In terms of the use of
photosensitizers, both
methylene blue and
riboflavin are employed for the photodisinfection of plasma, using visible or long-wave
ultraviolet illumination respectively, while riboflavin is also used for disinfection of platelets.[102][103][104] However, neither approach is employed for red blood cell concentrates. Among related approaches, the
psoralen derivative Amotosalen, activated by long-wavelength UV light, is used in Europe for disinfection of plasma and platelets.[105] However, this represents a photochemical reaction between the psoralen nucleus and viral nucleic acids, rather than a purely photodynamic effect.
aPDT can also be used as a non-antibiotic platform for the treatment of infectious diseases in food-producing animals. Indeed, overuse of antimicrobials in these animals may lead to contamination of meat and milk by antibiotic-resistant bacteria or antibiotic residues.

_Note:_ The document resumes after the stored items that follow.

-- ==== Sys2Proof/Machine/Core.lean ====
section
/-! DEFINITION. The machine as the host runs it. -/

def Sys2Proof.core : Host.Core := { State := Sys2Proof.Machine.State, Fault := Sys2Proof.Machine.Fault, Refusal := Sys2Proof.Machine.Refusal, step := Sys2Proof.Machine.step, reset := Sys2Proof.Machine.State.reset }
end

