/-- A port trains, sends IDENT, checks its peer's and comes up at the highest common version with full credits, or fails
with the cause of the first check that fails; a port in service that loses lock, or gets no acknowledgement for 10 µs,
retrains; success resumes it with what it kept, and the third failure fails it. A drained port closes. The ring command that
waits for a port is answered when the port is up, has failed or has closed. Completes: portTrainingDone, ident, noSignal,
laneLockLoss, ackTimeout, retrainAttemptDone, portDrainDone.
PORT_OPEN begins the training of a closed or failed port of a fabric that has been set up, after the exchange with a
spare that it names; one that is open already, or has no link, is answered with its status. PORT_CLOSE begins the drain of
an open port, for the limit given or 100 µs; one that retrains ends its retrain first; a failed port closes, and a closed one
is answered, at once. Each is refused for a parameter or for what is in progress there. Completes: portOpen, portClose. -/
def Obligations.Ports : Prop :=
  (∀ (s : State) (p : Nat), s.Ready → p < 8 → (∀ r, (s.view.ep p).ring = some r → r < 16) →
     let e := s.view.ep p
     let st := s.view.portState p
     let fails := fun (t : State) (cause : Nat) (l : List Nat) =>
       s.PortGoes t p psFailed cause (s.portRing p ++ Reg.portDiscard p :: l) ∧ t.view.ep p = {} ∧
         t.reg (Reg.portDiscard p) = statAfter (s.view.portHolds p) (s.reg (Reg.portDiscard p)) ∧
         s.PortAnswers t p (if s.view.portClosing p then 0 else t.view.portStatusValue p)
     (st = psTraining → ∃ t, exec (.portTrainingDone p) s = .next t ∧ s.PortGoes t p psIdent 0 [] ∧ t.view.ep p = e ∧
       t.dev.out = .ident p (s.reg Reg.epDeviceId) (s.reg Reg.epTorus) (s.view.portDir p) 6 :: s.dev.out) ∧
     (∀ device torus dir versions, st = psIdent → s.view.portClosing p = false →
       let mine := s.view.portDir p
       let cause := if dir ≠ (if mine % 2 = 0 then mine + 1 else mine - 1) then 2
         else if torus % 2 ^ 23 ≠ s.reg Reg.epTorus % 2 ^ 23 then 3
         else if device % 2 ^ 18 ≠ s.view.neighbourId mine then 2
         else if bit versions 2 = false ∧ bit versions 1 = false then 4 else 0
       ∃ t, exec (.ident p device torus dir versions) s = .next t ∧
         s.PortGoes t p (if cause = 0 then psUp else psFailed) cause
           (s.portRing p ++ [Reg.portPeer p, Reg.portDiscard p]) ∧
         bits (t.reg (Reg.portPeer p)) 17 0 = device % 2 ^ 18 ∧ bits (t.reg (Reg.portPeer p)) 31 24 = versions % 2 ^ 8 ∧
         s.PortAnswers t p (t.view.portStatusValue p) ∧
         (cause = 0 → t.view.portVersion p = (if bit versions 2 then 2 else 1) ∧
           (t.view.ep p).credits = [256, 256, 256, 256] ∧ (t.view.ep p).replay = [])) ∧
     (st = psTraining ∨ st = psIdent → ∃ t, exec (.noSignal p) s = .next t ∧ fails t 1 []) ∧
     (st ≠ psTraining → st ≠ psIdent → exec (.noSignal p) s = .next s) ∧
     (∀ c : Instr, s.view.linkUp p = true → c = .laneLockLoss p ∨
         (c = .ackTimeout p ∧ e.replay ≠ [] ∧ e.lastAck + 19000 ≤ s.view.now) →
       ∃ t, exec c s = .next t ∧ s.PortGoes t p psRetrain 0 [Reg.portRetrains p] ∧
         t.reg (Reg.portRetrains p) = statBump (s.reg (Reg.portRetrains p)) % 2 ^ 64 ∧
         t.view.ep p = { e with attempts := 0 } ∧ t.dev.out = s.dev.out) ∧
     (s.view.linkUp p = false ∨ e.replay = [] ∨ s.view.now < e.lastAck + 19000 → exec (.ackTimeout p) s = .next s) ∧
     (st = psRetrain → ∃ t, exec (.retrainAttemptDone p true) s = .next t ∧
       s.PortGoes t p (if s.view.portClosing p then psDraining else psUp) 0 [Reg.portReplays p, Reg.portTx p] ∧
       t.dev.out = (e.replay.map fun f => Output.flit p f.2.1).reverse ++ s.dev.out ∧
       (t.view.ep p).replay = e.replay.map (fun f => (f.1, f.2.1, 1)) ∧ (t.view.ep p).credits = e.credits ∧
       (t.view.ep p).rxPools = e.rxPools ∧ (t.view.ep p).ring = e.ring) ∧
     (st = psRetrain → e.attempts < 2 → exec (.retrainAttemptDone p false) s = .next { s with dev := { s.dev with
       ep := fput s.dev.ep p { e with attempts := e.attempts + 1 } } }) ∧
     (st = psRetrain → 2 ≤ e.attempts → ∃ t, exec (.retrainAttemptDone p false) s = .next t ∧ fails t 5 []) ∧
     (s.view.portClosing p = true → s.view.portHolds p = 0 → s.view.sending p = false →
       ∃ t, exec (.portDrainDone p) s = .next t ∧
         s.PortGoes t p psClosed 0 (s.portRing p ++ [Reg.portPeer p]) ∧ bit (t.reg (Reg.portPeer p)) 63 = false ∧
         s.PortAnswers t p 0) ∧
     (s.view.portClosing p = false ∨ s.view.portHolds p ≠ 0 ∨ s.view.sending p = true →
       exec (.portDrainDone p) s = .next s)) ∧
  (∀ (s : State) (r : Nat) (c : Cmd), s.Ready → r < 16 →
     let l := c.p 0 % 8
     (s.Serves r 0x81 c →
       let sub := bits (c.p 0) 5 4
       let refused := fun (status detail : Nat) => ∃ t, exec (.portOpen r) s = .next t ∧
         s.Replied t r c [] status detail 0 ∧ s.RepliesAlone t r []
       let ok := l ≤ 5 ∧ sub ≤ 2 ∧ s.view.fabricSet = true
       (¬ ok → refused scBadParam 16) ∧
       (ok → sub ≠ 0 → s.view.version < 0x300 → refused scVersion 0) ∧
       (ok → sub = 0 ∨ 0x300 ≤ s.view.version → ∀ d, s.view.portConflict l = some d → refused scBusy d) ∧
       (ok → sub ≠ 0 → 0x300 ≤ s.view.version → s.view.portConflict l = none → ∀ x,
         s.dev.consists.find? (fun x => bit x.2.ports l) = some x → refused scBusy (busyDetail 0x20 0 x.1)) ∧
       (ok → sub = 0 ∨ (0x300 ≤ s.view.version ∧ s.dev.consists.find? (fun x => bit x.2.ports l) = none) →
         s.view.portConflict l = none →
         let m := if sub = 0 then s.view else s.view.substitute l (sub - 1)
         let p := m.physPort l
         let st := s.view.portState p
         (sub ≠ 0 → p = nth 0 s.view.portMap (5 + sub)) ∧
         (st = psClosed ∨ st = psFailed → m.portDir p ≤ 5 →
           1 < m.ringSize (m.portDir p / 2) →
           ∃ t, exec (.portOpen r) s = .next t ∧ s.PortGoes t p psTraining 0 [Reg.coPortMap] ∧
             t.reg Reg.coPortMap = m.raw Reg.coPortMap ∧ t.view.ep p = { ring := some r } ∧
             (t.view.ring r).cmd = some { c with begun := true } ∧ t.dev.out = s.dev.out) ∧
         ((st ≠ psClosed ∧ st ≠ psFailed) ∨ 5 < m.portDir p ∨
             m.ringSize (m.portDir p / 2) ≤ 1 →
           ∃ t, exec (.portOpen r) s = .next t ∧ s.Replied t r c [] scOk 0 (m.portStatusValue p) ∧
             s.RepliesAlone t r [Reg.coPortMap] ∧ t.reg Reg.coPortMap = m.raw Reg.coPortMap))) ∧
     (s.Serves r 0x80 c →
       let p := s.view.physPort l
       let st := s.view.portState p
       let us := bits (c.p 1) 19 0
       (5 < l → ∃ t, exec (.portClose r) s = .next t ∧ s.Replied t r c [] scBadParam 16 0 ∧ s.RepliesAlone t r []) ∧
       (l ≤ 5 → ∀ d, s.view.portConflict l = some d → ∃ t, exec (.portClose r) s = .next t ∧
         s.Replied t r c [] scBusy d 0 ∧ s.RepliesAlone t r []) ∧
       (l ≤ 5 → s.view.portConflict l = none →
         (st = psClosed → ∃ t, exec (.portClose r) s = .next t ∧ s.Replied t r c [] scOk 0 0 ∧ s.RepliesAlone t r []) ∧
         (st = psFailed → ∃ t, exec (.portClose r) s = .next t ∧ s.Replied t r c [] scOk 0 0 ∧
           s.PortGoes t p psClosed 0 [Reg.ringStatus r, Reg.portPeer p, Reg.portDiscard p]) ∧
         (st ≠ psClosed → st ≠ psFailed →
           ∃ t, exec (.portClose r) s = .next t ∧
             (if st = psRetrain then t.mem = s.mem else s.PortGoes t p psDraining 0 []) ∧
             t.view.ep p = { s.view.ep p with
               ring := some r, drainEnd := some (s.view.now + (if us = 0 then 100 else us) * 1900) } ∧
             (t.view.ring r).cmd = some { c with begun := true } ∧ t.dev.out = s.dev.out))))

In this regard, aPDT has proven effective in the treatment of
caseous lymphadenitis[109] and streptococcal
abscesses in sheep,[110] and is demonstrably more effective than
oxytetracycline (gold standard treatment) for bovine
digital dermatitis.[111] Other applications of aPDT include the treatment of
mastitis in dairy cattle and sheep,[112][113][114] and sole ulcers and surgical wound healing in cattle.[111][115]
Exotic, zoo, and wildlife medicine is challenging and stands out as another field of possibility for aPDT. In this regard, aPDT has been successfully used to treat penguins suffering from
pododermatitis[116][117] and snakes with infectious stomatitis caused by gram-negative bacteria.[118] Additionally, aPDT has been deployed as an adjuvant endodontic treatment for a traumatic tusk fracture in an elephant.[119]
Food decontamination
The ever-increasing demand for food decontamination technologies has resulted in several studies focusing on the evaluation of the antimicrobial efficacy of aPDT in food and its effect on the
organoleptic properties of the food products.[120]
aPDT has shown antimicrobial efficacy against microbes on fruits,[121][122][123] vegetables,[121][124] seafood,[125][126][127] and meat.[124] The efficacy of aPDT used in this way is dependent on several factors including wavelength of light, temperature, and food-related factors such as acidity, surface properties and
water activity.[120] Endogenous
porphyrins that are light-absorbing compounds located within certain bacteria produce photosensitized reactions in the presence of light in the blue region of the spectrum (400-500 nm),[128] showing better antimicrobial efficacy than other wavelengths in the visible spectrum (e.g. green and red, 500-700 nm) in the absence of an exogenous photosensitizer.[129][130]
Acidity of the food being disinfected plays an important role, as
gram-positive bacteria have been found to be more sensitive to aPDT in acidic conditions while
gram-negative bacteria are more sensitive to aPDT at alkaline conditions.[131] Since aPDT is a surface decontamination technology, the surface characteristics of the tested material play an important role. The irregular surfaces of products like pet food pellets can lead to a shadowing effect, where microorganisms can hide in food crevices and be shielded from the light treatment.[120] Flat surfaces can show better efficacy of aPDT as compared to the spherical or irregular surfaces.[132] Moreover, high water activity conditions contribute to the success of aPDT compared to low water activity conditions, due to limited penetration of light in more desiccated foods.[133] Other factors like
irradiance, treatment time (or dose), microbial strain, and distance of the product from the light source also play a major role in the microbicidal efficacy of food-based aPDT.[120][132][133]
A recent study demonstrated that appropriate concentrations of a photosensitizer potentially useful for food-based disinfection combined with appropriate peak absorption wavelength light resulted in upwards of 99.999% (5 log10) reduction in
MRSA and complete kill in Salmonella cell counts. In addition to bacteria, aPDT has shown efficacy against fungal species.[134][135] Optimization of the factors influencing antimicrobial efficacy and scalability of aPDT are required for successful application in the food industry.